Du könntest einen Panel-PC via MPI mit alllen 3 SPS'en verbinden und z.B. mit ProTool-Runtime (oder WinCC Flex Runtime) die Rezept-Daten im- und exportieren (siehe Vorschlag von Jabba). Das habe ich noch nicht mit mehreren Steuerungen gemacht, aber mit einer SPS ist das bei uns zur Zeit die Technik der Wahl ...

Vielleicht hilft dir das als weitere Inspiration ...:twisted:

Nachsatz: mein Vorschlag 1 ist natürlich identisch mit dem einen Vorschlag von Jabba, habe ich allerdings jetzt erst gesehen ...


----------



## jabba (23 Mai 2007)

Net-Link ist schön, wenn das Netz schon überall liegt, und man dann von mehreren PC´s zugreifen will.

Wenn nur ein PC wie beschrieben zugreifen soll ist eine CP5611 (400€) und eine Anbindung über MPI wahrscheinlich billiger.

CP5611 400€
Prodave mini 200€
=600€ + Stecker(4*40€) und Kabel

Netlink ca 3*400€
AG-Link 400€
=1600€ + Netzwerkverkabelung
....
Das Programm erst mal schreiben

unbezahlbar  


Also nur mal eine Übersicht.


----------



## afk (23 Mai 2007)

jabba schrieb:


> Net-Link ist schön, wenn das Netz schon überall liegt, und man dann von mehreren PC´s zugreifen will.

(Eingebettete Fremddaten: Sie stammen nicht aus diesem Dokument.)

-- ==== Sys2Proof/Laws/Find.lean ====
section
/-! SUPPORT. Finding a team, a gang, a lane or a bay after an update: at the place updated it is the updated one, elsewhere it is
as before. -/

namespace Sys2Proof.Machine

theorem find_modWhere {α : Type} (p q : α → Bool) (f : α → α) (l : List α) (h : ∀ x, q (f x) = q x) :
    (modWhere p f l).find? q = (l.find? q).map (fun x => if p x then f x else x) := by
  induction l with
  | nil => rfl
  | cons a t ih =>
    simp only [modWhere, List.map_cons, List.find?_cons] at ih ⊢
    have hq : q (if p a then f a else a) = q a := by split <;> simp [h]
    rw [hq]
    cases hqa : q a
    · simpa using ih
    · simp

/-- The team updated. -/
theorem findTeam_modTeam (s : State) (uid : Nat) (f : Team → Team) (hf : ∀ t, (f t).uid = t.uid) :
    findTeam (modTeam s uid f) uid = (findTeam s uid).map f := by
  unfold findTeam modTeam
  rw [find_modWhere _ _ _ _ (fun x => by simp [hf])]
  cases h : s.teams.find? (fun t => t.uid == uid) with
  | none => rfl
  | some t =>
    have : t.uid = uid := by simpa using List.find?_some h
    simp [this]

/-- Another team. -/
theorem findTeam_modTeam_ne (s : State) {uid u : Nat} (f : Team → Team) (hf : ∀ t, (f t).uid = t.uid) (h : u ≠ uid) :
    findTeam (modTeam s uid f) u = findTeam s u := by
  unfold findTeam modTeam
  rw [find_modWhere _ _ _ _ (fun x => by simp [hf])]
  cases hx : s.teams.find? (fun t => t.uid == u) with
  | none => rfl
  | some t =>
    have ht : t.uid = u := by simpa using List.find?_some hx
    simp [ht, h]

theorem findGang_modGang (s : State) (uid g : Nat) (f : Gang → Gang) :
    findGang (modGang s uid g f) uid g = (findGang s uid g).map f := by
  unfold findGang modGang
  rw [findTeam_modTeam _ _ _ (by intro; rfl)]
  cases findTeam s uid with
  | none => rfl
  | some t => simp [List.getElem?_modify]

theorem findGang_modGang_ne (s : State) {uid g u k : Nat} (f : Gang → Gang) (h : u ≠ uid ∨ k ≠ g) :
    findGang (modGang s uid g f) u k = findGang s u k := by
  unfold findGang modGang
  by_cases hu : u = uid
  · subst hu
    have hk : k ≠ g := by simpa using h
    rw [findTeam_modTeam _ _ _ (by intro; rfl)]
    cases findTeam s u with
    | none => rfl
    | some t =>
      have hg : ¬ g = k := fun e => hk e.symm
      simp only [Option.map_some, Option.bind_some, List.getElem?_modify, hg, if_false, id_map']
  · rw [findTeam_modTeam_ne _ _ (by intro; rfl) hu]

theorem findTeam_modGang_ne (s : State) {uid u : Nat} (g : Nat) (f : Gang → Gang) (h : u ≠ uid) :
    findTeam (modGang s uid g f) u = findTeam s u := findTeam_modTeam_ne _ _ (by intro; rfl) h

theorem findLane_modLane (s : State) (uid g i : Nat) (f : Lane → Lane) :
    findLane (modLane s uid g i f) uid g i = (findLane s uid g i).map f := by
  unfold findLane modLane
  rw [findGang_modGang]
  cases findGang s uid g with
  | none => rfl
  | some x => simp [List.getElem?_modify]

theorem findLane_modLane_ne (s : State) {uid g i u k j : Nat} (f : Lane → Lane) (h : u ≠ uid ∨ k ≠ g ∨ j ≠ i) :
    findLane (modLane s uid g i f) u k j = findLane s u k j := by
  unfold findLane modLane
  by_cases hu : u = uid ∧ k = g
  · obtain ⟨rfl, rfl⟩ := hu
    have hj : j ≠ i := by simpa using h
    rw [findGang_modGang]
    cases findGang s u k with
    | none => rfl
    | some x =>
      have hi : ¬ i = j := fun e => hj e.symm
      simp only [Option.map_some, Option.bind_some, List.getElem?_modify, hi, if_false, id_map']
  · rw [findGang_modGang_ne _ _ (by omega)]

@[simp] theorem findTeam_passTo (s : State) (t u : Nat) : findTeam (passTo s t) u = findTeam s u := rfl
@[simp] theorem findTeam_passed (v : View) (s : State) (u : Nat) : findTeam (v.passed s) u = findTeam s u := rfl
@[simp] theorem findTeam_modCore (s : State) (n u : Nat) (f : Core → Core) : findTeam (modCore s n f) u = findTeam s u := rfl
@[simp] theorem findTeam_modBay (s : State) (c b u : Nat) (f : Bay → Bay) : findTeam (modBay s c b f) u = findTeam s u := rfl
@[simp] theorem findGang_passTo (s : State) (t u g : Nat) : findGang (passTo s t) u g = findGang s u g := rfl
@[simp] theorem findGang_passed (v : View) (s : State) (u g : Nat) : findGang (v.passed s) u g = findGang s u g := rfl
@[simp] theorem findGang_modCore (s : State) (n u g : Nat) (f : Core → Core) : findGang (modCore s n f) u g = findGang s u g := rfl
@[simp] theorem findGang_modBay (s : State) (c b u g : Nat) (f : Bay → Bay) : findGang (modBay s c b f) u g = findGang s u g := rfl

theorem coreOf_modCore (s : State) (n : Nat) (f : Core → Core) (h : n < s.cores.length) :
    coreOf (modCore s n f) n = f (coreOf s n) := by
  simp [coreOf, modCore, List.getD_eq_getElem?_getD, h]

theorem coreOf_modCore_ne (s : State) {n m : Nat} (f : Core → Core) (h : m ≠ n) : coreOf (modCore s n f) m = coreOf s m := by
  have hn : ¬ n = m := fun e => h e.symm
  simp only [coreOf, modCore, List.getD_eq_getElem?_getD, List.getElem?_modify, hn, if_false, id_map']

/-- A bay that issues a clause is one of the machine's. -/
theorem bay_exists {s : State} {c b : Nat} {x : Issue} (h : (bayOf s c b).issue = some x) :
    c < s.cores.length ∧ b < (coreOf s c).bays.length := by
  constructor
  · refine Nat.lt_of_not_le (fun hc => ?_)
    have : coreOf s c = Core.reset := by simp [coreOf, List.getD_eq_getElem?_getD, List.getElem?_eq_none hc]
    rw [bayOf, this] at h
    match b with
    | 0 | 1 | 2 | 3 => simp [Core.reset, Bay.idle] at h
    | n + 4 => simp [Core.reset, Bay.idle, List.getD_eq_getElem?_getD] at h
  · refine Nat.lt_of_not_le (fun hb => ?_)
    rw [bayOf, List.getD_eq_getElem?_getD, List.getElem?_eq_none hb] at h
    simp [Bay.idle] at h

theorem bayOf_modBay (s : State) (c b : Nat) (f : Bay → Bay) (hc : c < s.cores.length) (hb : b < (coreOf s c).bays.length) :
    bayOf (modBay s c b f) c b = f (bayOf s c b) := by
  unfold bayOf modBay
  rw [coreOf_modCore _ _ _ hc]
  simp [List.getD_eq_getElem?_getD, hb]

end Sys2Proof.Machine
end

Bei mehreren PCs ist der Netlink-PRO die richtige Wahl, da der Netlink nur zwei gleichzeitige Verbindungen auf der Ethernet-Seite kann.

Wenn die Steuerungen eh über MPI vernetzt werden, dann reicht IMHO ein Netlink-PRO und ein Netzwerkkabel vom PC zum NL-PRO, damnach ist Deine Rechnung:



jabba schrieb:


> Netlink ca 3*400€
> AG-Link 400€
> =1600€ + Netzwerkverkabelung


nicht richtig, es reich ein NL-Pro für ca. 450€, und libnodave für 0€, ist also dementsprechend preiswerter als die andere von Dir vorgerechnete Lösung.


Gruß Axel


----------



## jabba (23 Mai 2007)

Sorry,

auf die Idee bin ich noch garnicht gekommen,
Hab mit den Netlink immer an einer CPU gehangen.

Ich hatte mir einen von IBH gekauft, da war eine DLL für den Zugriff auf die S7 schon dabei.


----------



## holland (24 Mai 2007)

Moin moin Lass doch einfach die Rezepturverwaltung im OP sein das ist auf der Steuerung schnell realisiert, und deine Probleme sind verschwunden.
Also Datensätze aus der SPS laden erstellen und wieder auf der SPS speichern.
Warum mit Kanonen auf Spatzen schießen.

Gruß Sascha


----------